Variant sketch design


Rough plan, elevation and detail of pedestal to column


dimensions and calculations given, and (pen over pencil) Mr Robins / Pullinger / Black

Signed and dated

  • (pen) May 4. 1800

Medium and dimensions

Pencil, pen inscriptions on thin laid paper (201 x 322)




C Patch 1799


Soane began work on alterations and additions to Aynhoe Park in 1799 and there are drawings (SM 6/4/1-47 and see also Concise Catalogue for the new library, dining room and drawing room with bedrooms above. Twin triumphal arches were built on the north side to link the house with the previously detached office and stable blocks.
Of the names that Soane wrote on his drawing: 'Mr Robins' probably refers to John Robins, auctioneer and estate agent of Warwick Street, Golden Square, London for whom Soane designed Norwood Hall, Norwood Green in what was then Middlesex but is now London. There is a copy set of 9 contract drawings dated 8 July 1801 and other drawings in the Soane Museum (SM 4/4/14-24, 81/2/59).

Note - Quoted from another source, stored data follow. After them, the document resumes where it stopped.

-- ==== Sys2Proof/Machine/Home.lean ====
section
/-!
DEFINITION. Objects and their bytes at the home (00_scope.md R16; 08_handle.md R187–R189; 10_page.md R209–R221), and the
abstract machine of memory (09_ordering.md R191–R199): histories, floors, marks, engine threads, the reading of a unit.
-/
namespace Sys2Proof.Machine

/-! ## Object IDs (R16, R17) -/

def oidMod (o : Nat) : Nat := o / 2 ^ 58 % 64
def oidDie (o : Nat) : Nat := o / 2 ^ 54 % 16
def oidKind (o : Nat) : Nat := o / 2 ^ 48 % 64
def oidSerial (o : Nat) : Nat := o % 2 ^ 48
def mkOid (mod die kind serial : Nat) : Nat := mod % 64 * 2 ^ 58 + die % 16 * 2 ^ 54 + kind % 64 * 2 ^ 48 + serial % 2 ^ 48

/-- The owner number of nodes that the device keeps on a partition's behalf, and of those of no partition. -/
def sysOwner (part : Nat) : Nat := 0x200 + part
def modOwner : Nat := 0x1FF

def kindListed (k : Nat) : Bool := 1 ≤ k && k ≤ 0x11

/-- An object of this module whose ID was issued, dead or alive. -/
def State.issued? (s : State) (oid : Nat) : Option Obj := s.objs.find? fun o => o.oid == oid

/-- What the home answers to a message for an object with a generation (R16, R177, R187): 0x10 unknown, 0x07 stale, or 0. -/
def State.homeStatus (s : State) (oid gen : Nat) (anyGen : Bool) : Nat :=
  match s.issued? oid with
  | none => 0x10
  | some o => if o.dead then 0x07 else if !anyGen && o.gen != gen then 0x07 else 0

/-- A fresh serial at a home die (R16). -/
def State.serial (s : State) (die : Nat) : Nat × State :=
  let n := ((s.serials.find? fun x => x.1 == die).map Prod.snd).getD 1
  (n, { s with serials := (die, n + 1) :: s.serials.filter fun x => x.1 != die })

/-- Kinds whose objects are memory (R168); every other has COH 2 (R173). -/
def memoryKind (k : Nat) : Bool := 1 ≤ k && k ≤ 5

/-- Make an object at a home die of this module. -/
def State.mkObj (s : State) (die kind extent coh owner : Nat) (wired : Bool) (cid : Nat) : Nat × State :=
  let (n, s) := s.serial die
  let oid := mkOid s.modNum die kind n
  let coh := if memoryKind kind then coh else 2
  let gran := if kind = 1 then 1 else if kind = 2 || kind = 3 || kind = 5 then 2 else 0
  (oid, { s with objs := ⟨oid, extent, gran, coh, 0, owner, s.spanTime, [], [], wired, false, cid⟩ :: s.objs })

/-- A device-held object with contents (R392, R356, R362, R256). -/
def State.mkWired (s : State) (die kind owner : Nat) (bs : List Byte) (extent : Nat) : Nat × State :=
  let (oid, s) := s.mkObj die kind extent 0 owner true 0
  (oid, { s with mem := memWrite s.mem (objKey oid 0) bs })

/-! ## Where a byte of an object stands (R64, R209, R211) -/

def pageBytes (kind : Nat) : Nat := if kind = 1 then 2 ^ 21 else 2 ^ 10

/-- Memory objects whose bytes lie on mapped pages. Ring and launch queues carry no MP right (R170), so no page form reaches
them: the home holds their bytes. -/
def Obj.paged (o : Obj) : Bool := !o.wired && (oidKind o.oid == 1 || oidKind o.oid == 2)

def State.page? (s : State) (oid page : Nat) : Option Page := s.pages.find? fun p => p.oid == oid && p.page == page

/-- The state of a page (R211). -/
def State.pageSt (s : State) (oid page : Nat) : PState := ((s.page? oid page).map Page.st).getD .absent

def State.updPage (s : State) (oid page : Nat) (f : Page → Page) : State :=
  { s with pages := s.pages.map fun p => if p.oid == oid && p.page == page then f p else p }

/-- The key of a byte of a frame word (R210). -/
def frameKey (fw off : Nat) : Nat := dramKey (fw / 2 ^ 37 % 16) (fw % 2 ^ 37 + off)

/-- Core n of the cluster of a core (R2). -/
def clusterCore (g n : Nat) : Nat :=
  g / 1024 * 1024 + (coreY g / 2 * 2 + n / 2 % 2) * 32 + coreX g / 2 * 2 + n % 2

/-- A local memory window is the slot's own (`self/lm`) or the cluster window (R64). -/
def Obj.isWindow (o : Obj) : Bool := o.extent == 0x200000

/-- The core and local offset of a byte of a local memory window (R64). -/
def Obj.lmAt (o : Obj) (off : Nat) : Nat × Nat :=
  if o.isWindow then (clusterCore (gcidOf o.cid) (off / 0x80000 % 4), off % 0x80000) else (gcidOf o.cid, off)

/-- The key of a byte of an object in memory; none where the page is ABSENT. -/
def State.cell? (s : State) (o : Obj) (off : Nat) : Option Nat :=
  if oidKind o.oid = 0x11 then let (g, a) := o.lmAt off; some (lmKey g a)
  else if o.paged then
    match s.page? o.oid (off / pageBytes (oidKind o.oid)) with
    | some p => if p.st = .absent then none else some (frameKey p.frame (off % pageBytes (oidKind o.oid)))
    | none => none
  else some (objKey o.oid off)

/-- The location of a byte in the abstract machine: the same for every window on a local memory, unchanged by a migration. -/
def Obj.loc (o : Obj) (off : Nat) : Nat :=
  if oidKind o.oid = 0x11 then let (g, a) := o.lmAt off; lmKey g a else objKey o.oid off

/-! ## Counter sets (R390) -/

def cntImage (c : Ctx) : List Byte :=
  leBytes 8 c.sys.cnt[0].toNat ++ leBytes 8 c.sys.cnt[1].toNat ++ leBytes 8 c.sys.cnt[2].toNat ++ leBytes 8 c.sys.cnt[3].toNat
    ++ leBytes 8 c.sys.evsel[0].toNat ++ leBytes 8 c.sys.evsel[1].toNat ++ leBytes 8 c.sys.evsel[2].toNat
    ++ leBytes 8 c.sys.evsel[3].toNat

/-- A write of one counter or event select, as SYSWR writes it. -/
def Ctx.setCnt (c : Ctx) (i : Nat) (v : Nat) : Ctx :=
  if i < 4 then c.setSys { c.sys with cnt := c.sys.cnt.set! i (BitVec.ofNat 48 v) }
  else c.setSys { c.sys with evsel := c.sys.evsel.set! (i - 4) (BitVec.ofNat 16 v &&& 0x1FF#16) }

/-- The 8-byte words of a masked write, from word i on; a word whose bytes are masked off is not written. -/
def Ctx.setCnts (c : Ctx) (i : Nat) : List (Option Byte) → Nat → Ctx
  | _, 0 => c
  | bs, n + 1 =>
    let w := (bs.take 8).filterMap id
    (if w.length = 8 then c.setCnt i (leVal w) else c).setCnts (i + 1) (bs.drop 8) n

/-! ## Bytes at the home -/

def State.byteAt (s : State) (o : Obj) (off : Nat) : Byte :=
  match s.cell? o off with
  | some k => memGet s.mem k
  | none => 0

/-- The latest bytes of an object. -/
def State.objBytes (s : State) (o : Obj) (off n : Nat) : List Byte := (List.range n).map fun i => s.byteAt o (off + i)

/-- Bytes by object ID; zeros when it is gone. -/
def State.oidBytes (s : State) (oid off n : Nat) : List Byte :=
  match s.obj? oid with
  | some o => s.objBytes o off n
  | none => List.replicate n 0

/-- A sector of a mapped page becomes dirty in the L2 (R206, R220): what the frame holds is kept. -/
def State.markDirty (s : State) (o : Obj) (off : Nat) : State :=
  if !o.paged then s
  else match s.cell? o (off / 32 * 32) with
    | none => s
    | some k =>
      if s.l2dirty.any fun d => dramKey d.die d.sector == k then s
      else
        let old := BitVec.ofNat 256 (leVal (memRead s.mem k 32))
        { s with l2dirty := ⟨k / 2 ^ 37, k % 2 ^ 37, old, o.oid, off / 32 * 32, o.owner, o.owner⟩ :: s.l2dirty }

/-- Write one byte; a write of the sector's bytes ends its loss (R376). -/
def State.putByte (s : State) (o : Obj) (off : Nat) (b : Byte) : State :=
  match (s.markDirty o off).cell? o off with
  | some k => let s := s.markDirty o off; { s with mem := memSet s.mem k b }
  | none => s

def State.putBytes (s : State) (o : Obj) (off : Nat) : List (Option Byte) → State
  | [] => s
  | none :: bs => s.putBytes o (off + 1) bs
  | some b :: bs => (s.putByte o off b).putBytes o (off + 1) bs

/-! ## Parties, floors and histories (R194) -/

/-- The context a party's location is that of. -/
def State.cidOf (s : State) : Party → Option Nat
  | .ctx c => some c
  | .thread n => (s.threads.find? fun t => t.n == n).map Thread.issuer
  | .unit _ => none

def lookupFloor (l : List (Nat × Nat)) (u : Nat) : Nat := ((l.find? fun x => x.1 == u).map Prod.snd).getD 0

def State.floor (s : State) (who : Party) (u : Nat) : Nat :=
  match who with
  | .ctx c =>
    (match s.ctxOf? c with
     | some x => lookupFloor x.floors u
     | none => lookupFloor (((s.partyFloors.find? fun x => x.1 == who).map Prod.snd).getD []) u)
  | .thread _ | .unit _ => lookupFloor (((s.partyFloors.find? fun x => x.1 == who).map Prod.snd).getD []) u

def raiseIn (l : List (Nat × Nat)) (u i : Nat) : List (Nat × Nat) :=
  if i ≤ lookupFloor l u then l else (u, i) :: l.filter fun x => x.1 != u

def State.raiseParty (s : State) (who : Party) (u i : Nat) : State :=
  let l := ((s.partyFloors.find? fun x => x.1 == who).map Prod.snd).getD []
  { s with partyFloors := (who, raiseIn l u i) :: s.partyFloors.filter fun x => x.1 != who }

/-- Raise floor_C(L). -/
def State.raise (s : State) (who : Party) (u i : Nat) : State :=
  match who with
  | .ctx c =>
    (match s.ctxOf? c with
     | some _ => s.updCid c fun x => { x with floors := raiseIn x.floors u i }
     | none => s.raiseParty who u i)
  | .thread _ | .unit _ => s.raiseParty who u i

/-- The elements of a unit, newest first. -/
def State.elements (s : State) (u : Nat) : List HEl := s.hist.filter fun e => e.unit == u

def State.lastIdx (s : State) (u : Nat) : Nat := ((s.hist.find? fun e => e.unit == u).map HEl.idx).getD 0

/-- The value of a unit in memory: 4 bytes of an object at an aligned offset. -/
def State.unitVal (s : State) (o : Obj) (off : Nat) : BitVec 32 := BitVec.ofNat 32 (leVal (s.objBytes o off 4))

/-- Element 0: the value at creation, written by nobody. -/
def State.ensure0 (s : State) (o : Obj) (off : Nat) : State :=
  let u := o.loc off / 4
  if s.hist.any fun e => e.unit == u then s
  else { s with hist := ⟨u, 0, s.unitVal o off, .unit 0, []⟩ :: s.hist }

/-- The aligned offsets of the units that a masked write covers. -/
def unitsOf (off : Nat) (bs : List (Option Byte)) : List Nat :=
  ((List.range ((off % 4 + bs.length + 3) / 4)).map fun i => off / 4 * 4 + 4 * i).filter fun a =>
    (List.range 4).any fun j => a + j ≥ off && (match bs[a + j - off]? with | some (some _) => true | some none | none => false)

/-! ## The remote-data caches (R3, R191–R193) -/

/-- The slice of a line address, and the set it goes to: its index bits, the upper k replaced by g (R191, R193). -/
def l2Slice (line : Nat) : Nat :=
  (line % 256) ^^^ (line / 2 ^ 8 % 256) ^^^ (line / 2 ^ 16 % 256) ^^^ (line / 2 ^ 24 % 256)
def setIndex (bits k g line : Nat) : Nat := line / 2 ^ 8 % 2 ^ (bits - k) + g * 2 ^ (bits - k)

/-- The RDC set of a line that carries a partition's tag. -/
def State.rdcSetOf (s : State) (part line : Nat) : Nat :=
  match s.part? part with
  | some p => setIndex 7 p.rdck p.rdcg line
  | none => setIndex 7 0 0 line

Coincidentally, the front elevation was designed on a triumphal arch theme. (see D.Stroud, Sir John Soane, architect, 2nd ed., 1996, pp.184,207,210,282; G.Darley, John Soane:an accidental Romantic , 1999, pp.154,244,267,292, for information on Robins)
'Pullinger' is John Pullinger, a clerk of works and master carpenter who supplied a design for a roof for Aynhoe (SM 77/1/46). 'Black' has not been traced.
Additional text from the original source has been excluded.